Defying the Odds: The Rise of Dalit Entrepreneurs
- Author: Devesh Kapur, D. Shyam Babu, and Chandra Bhan Prasad
- Language: English
- Subject: Dalit entrepreneurs, Caste system in India
- Publisher: Random House India
- Publication date: July 2014
- Publication place: India
- Pages: 336 pp
- ISBN: 978-8-184-00570-7

= Defying the Odds: The Rise of Dalit Entrepreneurs =

2014 non-fiction book of Dalit entrepreneurs

Defying the Odds: The Rise of Dalit Entrepreneurs is a 2014 non-fiction book authored by Devesh Kapur, D. Shyam Babu, and Chandra Bhan Prasad, and published by Penguin Random House, India. The book documents the stories of Dalit entrepreneurs in India who have achieved significant success in business despite facing social and economic discrimination associated with the caste system in India.

== Background ==
The book contains short biographical profiles of 21 entrepreneurs who come from the Dalit community, a marginalised community in India, that faces significant social, political, and economic barriers. The book was a part of larger research project by Kapur to identify Dalit entrepreneurs, for which they surveyed 20,000 Dalit households in Uttar Pradesh. The project was funded by a multi-year grant awarded to Center for the Advanced Study of India, University of Pennsylvania from the John Templeton Foundation.

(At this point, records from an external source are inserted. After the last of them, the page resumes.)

/-- Every symbol starts with a bar (R111). -/
theorem head?_symbolModules_cons {c : Nat} (hc : c ≤ 106) (cs : List Nat) :
    (symbolModules (c :: cs)).head? = some dark := by
  obtain ⟨_, _, hfirst, _⟩ := symWidths_range c (Nat.lt_succ_of_le hc)
  rw [symbolModules, List.flatMap_cons, List.head?_append, hfirst]
  rfl

/-- STOP ends with a bar (R112). -/
theorem getLast?_symbolModules_stop (cs : List Nat) : (symbolModules (cs ++ [stopSym])).getLast? = some dark := by
  obtain ⟨_, _, _, hlast⟩ := symWidths_range stopSym (by decide)
  rw [symbolModules, List.flatMap_append, List.flatMap_singleton, List.getLast?_append, hlast]
  rfl

/-! ### Quiet zones and outer symbol modules -/

theorem runModules_leading (fix : Fix) (bytes : List Byte) (h : j < qz) :
    (runModules fix qz bytes)[j]? = some light := by
  rw [runModules, List.append_assoc, List.getElem?_append_left (by simpa using h), List.getElem?_replicate_of_lt h]

theorem runModules_trailing (fix : Fix) (bytes : List Byte) (hlo : (runModules fix qz bytes).length - qz ≤ j)
    (h : j < (runModules fix qz bytes).length) : (runModules fix qz bytes)[j]? = some light := by
  unfold runModules at hlo h ⊢
  rw [List.length_append, List.length_replicate] at hlo h
  rw [List.getElem?_append_right (by omega), List.getElem?_replicate_of_lt (by omega)]

/-- Between the quiet zones stand the modules of the symbols. -/
theorem runModules_symbols (fix : Fix) {bytes : List Byte} {k : Nat}
    (h : k < (symbolModules (runSymbols fix bytes)).length) :
    (runModules fix qz bytes)[qz + k]? = (symbolModules (runSymbols fix bytes))[k]? := by
  have hlen : (List.replicate qz light).length = qz := List.length_replicate
  rw [runModules, List.append_assoc, List.getElem?_append_right (by omega), hlen, Nat.add_sub_cancel_left,
    List.getElem?_append_left h]

theorem runModules_first_dark (fix : Fix) (qz : Nat) (h : encodable bytes) :
    (runModules fix qz bytes)[qz]? = some dark := by
  obtain ⟨c, cs, hrun, hrange⟩ := runSymbols_eq_append_stop fix h
  have hlen := symbolModules_runSymbols_length fix h
  have hhead := head?_symbolModules_cons (Nat.le_succ_of_le (hrange c List.mem_cons_self)) (cs ++ [stopSym])
  rw [← List.cons_append, ← hrun, List.head?_eq_getElem?] at hhead
  exact (runModules_symbols fix (k := 0) (by omega)).trans hhead

theorem runModules_last_dark (fix : Fix) (qz : Nat) (h : encodable bytes) :
    (runModules fix qz bytes)[(runModules fix qz bytes).length - qz - 1]? = some dark := by
  obtain ⟨c, cs, hrun, _⟩ := runSymbols_eq_append_stop fix h
  have hlen := symbolModules_runSymbols_length fix h
  have hlast := getLast?_symbolModules_stop (c :: cs)
  rw [← hrun, List.getLast?_eq_getElem?] at hlast
  have hindex : (runModules fix qz bytes).length - qz - 1 =
      qz + ((symbolModules (runSymbols fix bytes)).length - 1) := by
    rw [runModules_length fix qz h, modulesFor]
    omega
  rw [hindex]
  exact (runModules_symbols fix (by omega)).trans hlast

end Sys2Proof.Machine
end

section
/-! SUPPORT. An ENCODE on encodable text in numbers: CURSOR, ERR, the modules stored, NSYM and CHK, with room and
without (R192, R194, R199). -/

namespace Sys2Proof.Machine

variable {o : BitOrder} {fix : Fix} {qz len : Nat} {s : State}

/-! ### On encodable text -/

theorem encodeRun_cap (o : BitOrder) (fix : Fix) (qz len : Nat) (s : State) :
    (encodeRun o fix qz len s).cap = s.cap := (Extends.encodeRun o fix qz len s).cap

theorem encodeRun_cursor_le (o : BitOrder) (fix : Fix) (qz len : Nat) (s : State) :
    (encodeRun o fix qz len s).cursor ≤ 8 * s.cap := by
  simpa using (Extends.encodeRun o fix qz len s).cursor_bound

/-- CURSOR stands after the modules of the run, or at the end of the buffer (R199). -/
theorem encodeRun_cursor (henc : encodable (s.text len)) : (encodeRun o fix qz len s).cursor =
    min (modulesFor (runSymbols fix (s.text len)).length qz) (8 * s.cap) := by
  rw [(encodeRun_sinkEq henc).cursor, writeAll_cursor, runModules_length fix qz henc, State.cursorAfter]
  simp

/-- ENCODE errs on encodable text exactly when the run does not fit (R199). -/
theorem encodeRun_err_iff (henc : encodable (s.text len)) : (encodeRun o fix qz len s).err = true ↔
    8 * s.cap < modulesFor (runSymbols fix (s.text len)).length qz := by
  rw [(encodeRun_sinkEq henc).err, writeAll_err, runModules_length fix qz henc, errAfter_iff]
  simp only [State.runReset_err, State.runReset_cap, State.runReset_cursor, Bool.false_eq_true, false_or]
  omega

theorem encodeRun_cursor_of_err_eq_false (he : (encodeRun o fix qz len s).err = false) :
    (encodeRun o fix qz len s).cursor = modulesFor (runSymbols fix (s.text len)).length qz := by
  have henc := encodable_of_encodeRun he
  have hfits := mt (encodeRun_err_iff henc).2 (Bool.eq_false_iff.1 he)
  exact (encodeRun_cursor henc).trans (Nat.min_eq_left (Nat.le_of_not_lt hfits))

theorem encodeRun_cursor_of_err (henc : encodable (s.text len)) (he : (encodeRun o fix qz len s).err = true) :
    (encodeRun o fix qz len s).cursor = 8 * s.cap :=
  (encodeRun_cursor henc).trans (Nat.min_eq_right (Nat.le_of_lt ((encodeRun_err_iff henc).1 he)))

/-- The modules of the run are stored from module 0 on, as far as they fit (R192, R199). -/
theorem encodeRun_stored (henc : encodable (s.text len)) (hw : s.buf.wf = true) :
    Stored (encodeRun Config.bitOrder fix qz len s) 0 (encodeRun Config.bitOrder fix qz len s).cursor
      (runModules fix qz (s.text len)) := by
  have hsink := encodeRun_sinkEq (o := Config.bitOrder) (fix := fix) (qz := qz) henc
  intro k hk
  rw [hsink.buf]
  exact writeAll_module (s := s.runReset) _ _ hw (hsink.cursor ▸ hk)

/-- Without an error every module of the run reads back at its index (R163). -/
theorem encodeRun_readModule (hw : s.buf.wf = true) (he : (encodeRun Config.bitOrder fix qz len s).err = false)
    {j : Nat} {m : Module} (hm : (runModules fix qz (s.text len))[j]? = some m) :
    readModule Config.bitOrder (encodeRun Config.bitOrder fix qz len s).buf j = m := by
  have henc := encodable_of_encodeRun he
  have hlt := (List.getElem?_eq_some_iff.1 hm).1
  rw [runModules_length fix qz henc, ← encodeRun_cursor_of_err_eq_false he, ← Nat.zero_add j] at hlt
  have hread := encodeRun_stored henc hw j hlt
  rw [Nat.zero_add] at hread
  exact Option.some.inj (hread.symm.trans hm)

@[simp] theorem quiet_chk (o : BitOrder) (n : Nat) (s : State) : (quiet o n s).chk = s.chk := writeAll_chk o _ s

/-- No symbol is accepted after a leading quiet zone that overflows; else NSYM counts the symbols accepted from the end
of the quiet zone on (R150, R199). -/
theorem encodeRun_nsym_eq_ite (henc : encodable (s.text len)) : (encodeRun o fix qz len s).nsym =
    if 8 * s.cap < qz then 0
    else State.accepts { s with cursor := qz } (runSymbols fix (s.text len)).length := by
  have hemits := encodeRun_emits (o := o) (fix := fix) (qz := qz) henc
  have hquiet : (quiet o qz s.runReset).err = true ↔ 8 * s.cap < qz := by
    rw [quiet_eq, writeAll_err, errAfter_iff, List.length_replicate]
    simp only [State.runReset_err, State.runReset_cap, State.runReset_cursor, Bool.false_eq_true, false_or]
    omega
  rw [encodeRun, quiet_nsym]
  split_ifs with hover
  · obtain ⟨hnsym, _⟩ := hemits.refused (hquiet.2 hover)
    rw [hnsym, quiet_nsym, State.runReset_nsym]
  · obtain ⟨hnsym, _⟩ := hemits.count (Bool.eq_false_iff.2 (mt hquiet.1 hover))
    have hcursor : (quiet o qz s.runReset).cursor = qz := by
      rw [quiet_eq, writeAll_cursor, State.cursorAfter, List.length_replicate, State.runReset_cursor,
        State.runReset_cap]
      omega
    rw [hnsym, quiet_nsym, State.runReset_nsym, Nat.zero_add, State.accepts, State.accepts, hcursor,
      (Extends.quiet o qz s.runReset).cap, State.runReset_cap]

/-- CHK folds in the symbols that NSYM counts (R150, R162). -/
theorem encodeRun_chk (henc : encodable (s.text len)) : (encodeRun o fix qz len s).chk.val =
    weightedFrom 0 ((runSymbols fix (s.text len)).take (encodeRun o fix qz len s).nsym) % 103 := by
  have hemits := encodeRun_emits (o := o) (fix := fix) (qz := qz) henc
  rw [encodeRun, quiet_chk, quiet_nsym]
  by_cases herr : (quiet o qz s.runReset).err = true
  · obtain ⟨hnsym, hchk⟩ := hemits.refused herr
    rw [hnsym, hchk, quiet_nsym, quiet_chk]
    rfl
  · obtain ⟨hnsym, hchk⟩ := hemits.count (Bool.eq_false_iff.2 herr)
    rw [hnsym, hchk, quiet_nsym, quiet_chk]
    simp

end Sys2Proof.Machine
end

section
/-! SUPPORT. What an ENCODE counts on any text (R194): each symbol accepted has its 11 modules stored after the leading
quiet zone, as long as the buffer is not full. -/

namespace Sys2Proof.Machine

The book is derived from interviews with the subjects and their relatives – most of whom are first generation and faced extreme poverty and various forms of caste discrimination. The featured profiles are from across India and in diverse fields such as manufacturing, construction, health care, and education.

The list of people featured in the book include:

- Thomas Barnabas
- Nand Kishor Chandan
- Umesh Chaudhary
- Sanjiv Dangi
- Rajendra Gaikwad
- Bhagwan Gawai
- Malkit Chand
- Milind Kamble
- Ashok Khade
- Ratibhai Makwana
- Mannem Madhusudana Rao
- Murali Mohan
- Ravi Kumar Narra
- Raja Nayak
- Hari Kishan Pippal
- Sukesh Rajan
- Manju Rani
- Vijay Anand Rao Shelke
- Kishan Lal Singla
- Sitaram
- Sadhu Thorat

== Reception ==
Defying the Odds received positive attention for presenting a new perspective on Dalit identity.

Amy Kazmin for Financial Times wrote "Defying the Odds offers a highly readable and unusual perspective on the churning taking place at the Indian economy's grassroots." Forbes India noted that the book "breaks the stereotype of Dalits being a repressed and defeated community and speaks of their rise as entrepreneurs."

Preeti Mehra from The Hindu Businessline praised the book for its detailing of "inspirational tales of economic mobility," but highlighted the lack of representation of women entrepreneurs.